Question

Match List I with List II

LIST I		LIST II
A.	The maximum value of the function \(f(x)=25x-\frac{5x^2}{2}+7\) in [-1,6] is	I.	24
B.	The minimum value of the function \(f(x)=2x^3-15x^2+36x+1\) in [1,5] is	II.	\(\frac{1}{16}\)
C.	The maximum value of the function \(f(x)=\frac{x}{2}-x^2\) in [0,1] is	III.	\(\frac{139}{2}\)
D.	The least value of the function \(f(x)=\frac{9}{x+3}+x\) in [-7,1], \(x\ne-3\) is	IV.	\(-\frac{37}{4}\)

Choose the correct answer from the options given below:

• A. А-I, В-III, C-II, D-IV
• B. A-III, B-I, С-IV, D-II
• C. A-II, B-IV, С-III, D-I
• D. A-III, B-I, С-II, D-IV

Answer 1

The Correct Option is D

To solve the problem, we need to find the extrema (maximum or minimum values) of the given functions within the specified intervals and then match List I with List II accordingly.

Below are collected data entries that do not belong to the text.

-- ==== Sys2Proof/Laws/Shell.lean ====
section
/-! SUPPORT. The membership unit, the outbound queue's results, the timers and the transceiver leave the
configuration record, the host port, the clock, the reset line, the free-value counter, the queue of
commands, END, the post lock and REFUSED_WRITE alone. -/

namespace Sys2Proof.Machine

open Sys2Proof

section
variable (s : State)

/-- An operation that keeps `beyondLock` keeps `shell`. -/
theorem shell_step {s t u : State} (h : u.beyondLock = t.beyondLock) (k : t.shell = s.shell) :
    u.shell = s.shell := (shell_of_beyondLock h).trans k

@[simp] theorem enterNotice_shell (b : NoticeBody) : (s.enterNotice b).shell = s.shell :=
  shell_of_beyondLock (by simp)
@[simp] theorem setSlot_shell (i : SlotIx) (x : Slot) : (s.setSlot i x).shell = s.shell := rfl
@[simp] theorem completeBare_shell (i : SlotIx) (c : Code) : (s.completeBare i c).shell = s.shell :=
  shell_of_beyondLock (by simp)
@[simp] theorem removeFrame_shell (f : FrameRecord) : (s.removeFrame f).shell = s.shell :=
  shell_of_beyondLock (by simp)
@[simp] theorem placeFrame_shell (k : FrameKind) (o : FrameOwner) (p : Option FrameContent) :
    (s.placeFrame k o p).shell = s.shell := rfl
@[simp] theorem updateFrame_shell (n : Nat) (g : FrameRecord → FrameRecord) :
    (s.updateFrame n g).shell = s.shell := rfl
@[simp] theorem wakeWaiters_shell (x : StationNo) : (s.wakeWaiters x).shell = s.shell :=
  shell_of_beyondLock (by simp)
@[simp] theorem convert_shell (c : Code) : (s.convert c).shell = s.shell := shell_of_beyondLock (by simp)
@[simp] theorem applyHeld_shell (id : Nat) : (s.applyHeld id).shell = s.shell :=
  shell_of_beyondLock (by simp)
@[simp] theorem applyHeldCancel_shell (id : Nat) : (s.applyHeldCancel id).shell = s.shell :=
  shell_of_beyondLock (by simp)
@[simp] theorem entryAbandoned_shell (id : Nat) : (s.entryAbandoned id).shell = s.shell :=
  shell_of_beyondLock (by simp)
@[simp] theorem queryAbandoned_shell (id : Nat) : (s.queryAbandoned id).shell = s.shell :=
  shell_of_beyondLock (by simp)
@[simp] theorem claimDiscarded_shell (id : Nat) : (s.claimDiscarded id).shell = s.shell :=
  shell_of_beyondLock (by simp)
@[simp] theorem claimEnded_shell (id : Nat) (p : Option Ticket) (a : Answer) :
    (s.claimEnded id p a).shell = s.shell := shell_of_beyondLock (by simp)
@[simp] theorem grantEnded_shell (id : Nat) (a b : Ticket) (x : Answer) :
    (s.grantEnded id a b x).shell = s.shell := shell_of_beyondLock (by simp)
@[simp] theorem queryEnded_shell (id : Nat) (a : Answer) : (s.queryEnded id a).shell = s.shell :=
  shell_of_beyondLock (by simp)
@[simp] theorem lockHeard_shell (f : HeardFrame) (a : Answer) : (s.lockHeard f a).shell = s.shell :=
  shell_of_beyondLock (by simp)
@[simp] theorem settleHolder_shell (r : Resource) (x : Option StationNo) :
    (s.settleHolder r x).shell = s.shell := shell_of_beyondLock (by simp)
@[simp] theorem endWait_shell (e : LockEntry) (c : Code) : (s.endWait e c).shell = s.shell :=
  shell_of_beyondLock (by simp)
@[simp] theorem immediateProbe_shell (e : LockEntry) : (s.immediateProbe e).shell = s.shell :=
  shell_of_beyondLock (by simp)
@[simp] theorem raiseWant_shell (o : Owner) : (s.raiseWant o).shell = s.shell :=
  shell_of_beyondLock (by simp)
@[simp] theorem setEntry_shell (id : Nat) (x : EntryState) : (s.setEntry id x).shell = s.shell := rfl
@[simp] theorem holdAction_shell (id : Nat) (a : HeldAction) : (s.holdAction id a).shell = s.shell := rfl
@[simp] theorem reevaluate_shell (id : Nat) : (s.reevaluate id).shell = s.shell :=
  shell_of_beyondLock (by simp)
@[simp] theorem reevaluateDeferred_shell (r : Resource) : (s.reevaluateDeferred r).shell = s.shell :=
  shell_of_beyondLock (by simp)
@[simp] theorem issueTicket_shell (h : LockEntry) : (s.issueTicket h).shell = s.shell :=
  shell_of_beyondLock (by simp)
@[simp] theorem enterHolding_shell (e : LockEntry) (a b : Ticket) :
    (s.enterHolding e a b).shell = s.shell := shell_of_beyondLock (by simp)

/-! ### Membership -/

@[simp] theorem placeMember_shell (c : FrameContent) : (s.placeMember c).shell = s.shell := by
  unfold State.placeMember; split <;> rfl

@[simp] theorem fillDepart_shell : s.fillDepart.shell = s.shell := by
  unfold State.fillDepart; split
  · rfl
  · split <;> simp

@[simp] theorem wantDepart_shell (x : StationNo) (t : Tag) : (s.wantDepart x t).shell = s.shell := by
  unfold State.wantDepart; split
  · split <;> simp
  · simp

@[simp] theorem withdrawDepart_shell (x : StationNo) : (s.withdrawDepart x).shell = s.shell := by
  unfold State.withdrawDepart; dsimp only; split <;> simp

@[simp] theorem setRecord_shell (x : StationNo) (r : MemberRecord) : (s.setRecord x r).shell = s.shell := by
  unfold State.setRecord; split <;> rfl

@[simp] theorem restartSilence_shell (x : StationNo) : (s.restartSilence x).shell = s.shell := by
  simp [State.restartSilence]

@[simp] theorem restartSilenceIfPresent_shell (x : StationNo) :
    (s.restartSilenceIfPresent x).shell = s.shell := by
  unfold State.restartSilenceIfPresent; split <;> simp

@[simp] theorem wantJoin_shell : s.wantJoin.shell = s.shell := by
  unfold State.wantJoin; split <;> simp

@[simp] theorem withdrawMembership_shell : s.withdrawMembership.shell = s.shell :=
  (foldl_keeps _ _ (fun s x => restartSilenceIfPresent_shell s x) _ _).trans (by simp)

@[simp] theorem endOwnRecord_shell : s.endOwnRecord.shell = s.shell := by
  simp [State.endOwnRecord]

@[simp] theorem fence_shell (c : FenceCause) : (s.fence c).shell = s.shell := by
  unfold State.fence; dsimp only; split <;> simp

@[simp] theorem lossReported_shell : s.lossReported.shell = s.shell := by
  unfold State.lossReported; split <;> simp

@[simp] theorem endLeaving_shell : s.endLeaving.shell = s.shell := by
  simp [State.endLeaving]

@[simp] theorem presence_shell (x : StationNo) : (s.presence x).shell = s.shell := by
  unfold State.presence; dsimp only; split <;> simp

@[simp] theorem raiseEpoch_shell (x : StationNo) (r : MemberRecord) :
    (s.raiseEpoch x r).shell = s.shell := by
  simp [State.raiseEpoch]

@[simp] theorem beaconTag_shell (x : StationNo) (r : MemberRecord) (t : Tag) :
    (s.beaconTag x r t).shell = s.shell := by
  unfold State.beaconTag; dsimp only; split <;> simp

@[simp] theorem joinHeard_shell (x : StationNo) (t : Tag) : (s.joinHeard x t).shell = s.shell := by
  unfold State.joinHeard; dsimp only; split <;> simp

@[simp] theorem departNames_shell (x : StationNo) (t : Tag) (c : DownCause) :
    (s.departNames x t c).shell = s.shell := by
  unfold State.departNames; split <;> simp

@[simp] theorem departHere_shell (t : Tag) : (s.departHere t).shell = s.shell := by
  unfold State.departHere; split
  · split <;> simp
  · rfl

@[simp] theorem heardPresence_shell (x : StationNo) (c : FrameContent) :
    (s.heardPresence x c).shell = s.shell := by
  unfold State.heardPresence; split
  · rfl
  · split
    · simp
    · simp
    · split <;> simp
    · simp
    · simp
    · simp

@[simp] theorem heardFrame_shell (x : StationNo) (c : FrameContent) :
    (s.heardFrame x c).shell = s.shell := by
  unfold State.heardFrame; dsimp only; split
  · split <;> simp
  · simp

@[simp] theorem ownAccepted_shell (c : FrameContent) : (s.ownAccepted c).shell = s.shell := by
  unfold State.ownAccepted; dsimp only; split
  · split <;> split <;> simp
  · split <;> simp

@[simp] theorem joinAccepted_shell : s.joinAccepted.shell = s.shell := by
  simp [State.joinAccepted]

@[simp] theorem joinAbandoned_shell : s.joinAbandoned.shell = s.shell := by
  simp [State.joinAbandoned]

/-! ### Results of attempts -/

@[simp] theorem attemptOver_shell (o : FrameOwner) : (s.attemptOver o).shell = s.shell := by
  unfold State.attemptOver; split <;> simp

@[simp] theorem leaveQueue_shell (f : FrameRecord) : (s.leaveQueue f).shell = s.shell := by
  unfold State.leaveQueue; split <;> simp

@[simp] theorem departAbandoned_shell (x : StationNo) : (s.departAbandoned x).shell = s.shell := by
  simp [State.departAbandoned]

@[simp] theorem markedLeaves_shell (f : FrameRecord) : (s.markedLeaves f).shell = s.shell := by
  unfold State.markedLeaves; split
  · simp
  · simp
  · split
    · split <;> simp
    · simp

@[simp] theorem reportLost_shell (n : Nat) : (s.reportLost n).shell = s.shell := by
  unfold State.reportLost; split
  · rfl
  · split <;> simp

@[simp] theorem abandoned_shell (f : FrameRecord) : (s.abandoned f).shell = s.shell := by
  unfold State.abandoned; split
  · simp
  · simp
  · split
    · split <;> simp
    · split
      · split <;> simp
      · simp
    · rfl

@[simp] theorem reportFailed_shell (n : Nat) : (s.reportFailed n).shell = s.shell := by
  unfold State.reportFailed; split
  · rfl
  · split
    · simp
    · split <;> simp

@[simp] theorem accepted_shell (f : FrameRecord) (c : FrameContent) (a : Answer) :
    (s.accepted f c a).shell = s.shell := by
  unfold State.accepted; split
  · split
    · split <;> simp
    · simp
    · rfl
  · simp
  · split
    · split <;> simp
    · split <;> simp
    · rfl

@[simp] theorem reportAccepted_shell (n : Nat) (c : FrameContent) (a : Answer) :
    (s.reportAccepted n c a).shell = s.shell := by
  unfold State.reportAccepted; split <;> simp

@[simp] theorem ownFrameAccepted_shell (o : OwnFrame) (b : LineAtEnd) (a : Answer) :
    (s.ownFrameAccepted o b a).shell = s.shell := by
  simp [State.ownFrameAccepted]

@[simp] theorem stopSending_shell : s.stopSending.shell = s.shell := rfl

@[simp] theorem collide_shell (o : OwnFrame) : (s.collide o).shell = s.shell := by
  simp [State.collide]

/-! ### Transceiver -/

@[simp] theorem setAnswer_shell (f : HeardFrame) (a : Option (BitVec 28)) (n : Option Nat) :
    (s.setAnswer f a n).shell = s.shell := rfl

@[simp] theorem answerClaim_shell (f : HeardFrame) (h : LockEntry) (p : Option Ticket) (b : Bool) :
    (s.answerClaim f h p b).shell = s.shell := by
  unfold State.answerClaim; split
  · split
    · simp
    · split <;> simp
  · split
    · simp
    · split <;> simp

@[simp] theorem answerDemand_shell (f : HeardFrame) : (s.answerDemand f).shell = s.shell := by
  unfold State.answerDemand; split
  · split <;> simp
  · split <;> simp
  · split
    · split <;> simp
    · simp
  · simp

@[simp] theorem truncated_shell : s.truncated.shell = s.shell := rfl

@[simp] theorem pulseFalls_shell : s.pulseFalls.shell = s.shell := by
  unfold State.pulseFalls; split <;> rfl

@[simp] theorem tailRises_shell : s.tailRises.shell = s.shell := by
  unfold State.tailRises; repeat' split
  all_goals rfl

@[simp] theorem loseSync_shell : s.loseSync.shell = s.shell := by simp [State.loseSync]

@[simp] theorem collideAndLoseSync_shell (o : OwnFrame) :
    (s.collideAndLoseSync o).shell = s.shell := by
  unfold State.collideAndLoseSync; dsimp only; split <;> simp

@[simp] theorem regainIdle_shell : s.regainIdle.shell = s.shell := by
  unfold State.regainIdle; dsimp only; split <;> simp

@[simp] theorem ownVetoEnd_shell (o : OwnFrame) (b : Bool) (z : LineAtEnd) :
    (s.ownVetoEnd o b z).shell = s.shell := by
  unfold State.ownVetoEnd; split
  · simp
  · split <;> simp

@[simp] theorem heardVetoEnd_shell (f : LinkFrame) (b : Bool) (z : LineAtEnd) :
    (s.heardVetoEnd f b z).shell = s.shell := by
  unfold State.heardVetoEnd; split
  · simp
  · split
    · simp
    · split <;> simp

@[simp] theorem decideVeto_shell (f : LinkFrame) : (s.decideVeto f).shell = s.shell := by
  unfold State.decideVeto; split <;> rfl

@[simp] theorem endVetoSlot_shell (f : LinkFrame) (b : Bool) (z : LineAtEnd) :
    (s.endVetoSlot f b z).shell = s.shell := by
  unfold State.endVetoSlot; split <;> simp

@[simp] theorem heardAnswerEnd_shell (f : HeardFrame) (l : AnswerLine) :
    (s.heardAnswerEnd f l).shell = s.shell := by
  simp [State.heardAnswerEnd]

/-! ### Takings and timers -/

@[simp] theorem hand_shell (id : Nat) (i : SlotIx) (q : Request) : (s.hand id i q).shell = s.shell := by
  unfold State.hand; split <;> exact shell_of_beyondLock (by simp)

@[simp] theorem takeRequest_shell (i : SlotIx) (q : Request) : (s.takeRequest i q).shell = s.shell := by
  simp [State.takeRequest]

@[simp] theorem advance_shell : s.advance.shell = s.shell := rfl

@[simp] theorem take_shell (i : SlotIx) : (s.take i).shell = s.shell := by
  unfold State.take; split
  · exact withRing_shell s rfl
  · simp
  · simp
  · split <;> simp

@[simp] theorem expireDeadline_shell (e : LockEntry) : (s.expireDeadline e).shell = s.shell := by
  unfold State.expireDeadline; split
  · split <;> simp
  · simp

@[simp] theorem expireClaimRetry_shell (e : LockEntry) : (s.expireClaimRetry e).shell = s.shell := by
  unfold State.expireClaimRetry; split
  · dsimp only; split
    · split <;> simp
    · simp
  · rfl

@[simp] theorem expireGrantRetry_shell (e : LockEntry) : (s.expireGrantRetry e).shell = s.shell := by
  unfold State.expireGrantRetry; split <;> simp

@[simp] theorem expireSilence_shell (x : StationNo) : (s.expireSilence x).shell = s.shell := by
  unfold State.expireSilence; split <;> simp

@[simp] theorem expireBeacon_shell : s.expireBeacon.shell = s.shell := by
  unfold State.expireBeacon; dsimp only; split <;> simp

end

end Sys2Proof.Machine
end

• For A: The function \(f(x)=25x-\frac{5x^2}{2}+7\) is defined in the interval \([-1,6]\). To find the extrema, first calculate the derivative: \(f'(x)=25-5x\). Set \(f'(x)=0\) to find critical points: \(25-5x=0\Rightarrow x=5\). Evaluate \(f(x)\) at \(x=-1\), \(x=5\), and \(x=6\).
  \(f(-1)=25(-1)-\frac{5(-1)^2}{2}+7=24.5\)
  \(f(5)=25(5)-\frac{5(5)^2}{2}+7=\frac{139}{2}\)
  \(f(6)=25(6)-\frac{5(6)^2}{2}+7=-1\)
  The maximum value is \(\frac{139}{2}\), corresponding to III.
• For B: Consider \(f(x)=2x^3-15x^2+36x+1\) on \([1,5]\). Find the derivative: \(f'(x)=6x^2-30x+36\). Solve \(f'(x)=0\):
  \(6x^2-30x+36=0\Rightarrow x^2-5x+6=0 \Rightarrow (x-2)(x-3)=0\Rightarrow x=2,3\). Check \(f\) at \(x=1,2,3,5\):
  \(f(1)=24\)
  \(f(2)=25\)
  \(f(3)=19\)
  \(f(5)=26\)
  The minimum value is 19, corresponding to I.
• For C: The function \(f(x)=\frac{x}{2}-x^2\) in \([0,1]\) gives \(f'(x)=\frac{1}{2}-2x\). Set \(f'(x)=0\):
  \(\frac{1}{2}-2x=0\Rightarrow x=\frac{1}{4}\). Evaluate \(f(x)\) at \(x=0,\frac{1}{4},1\):
  \(f(0)=0\)
  \(f\left(\frac{1}{4}\right)=\frac{1}{16}\)
  \(f(1)=-\frac{1}{2}\)
  The maximum value is \(\frac{1}{16}\), corresponding to II.
• For D: Evaluate \(f(x)=\frac{9}{x+3}+x\) over \([-7,1]\), avoiding \(x=-3\). Calculate the derivative: \(f'(x)=1-\frac{9}{(x+3)^2}\). Solve \(f'(x)=0\):
  \(1-\frac{9}{(x+3)^2}=0\Rightarrow (x+3)^2=9\Rightarrow x+3=\pm 3\Rightarrow x=0,-6\). Verify \(f(x)\) at \(x=-7,-6,0,1\):
  \(f(-7)=-1.5\)
  \(f(-6)=-\frac{37}{4}\)
  \(f(0)=3\)
  \(f(1)=4\)
  The least value is \(-\frac{37}{4}\), corresponding to IV.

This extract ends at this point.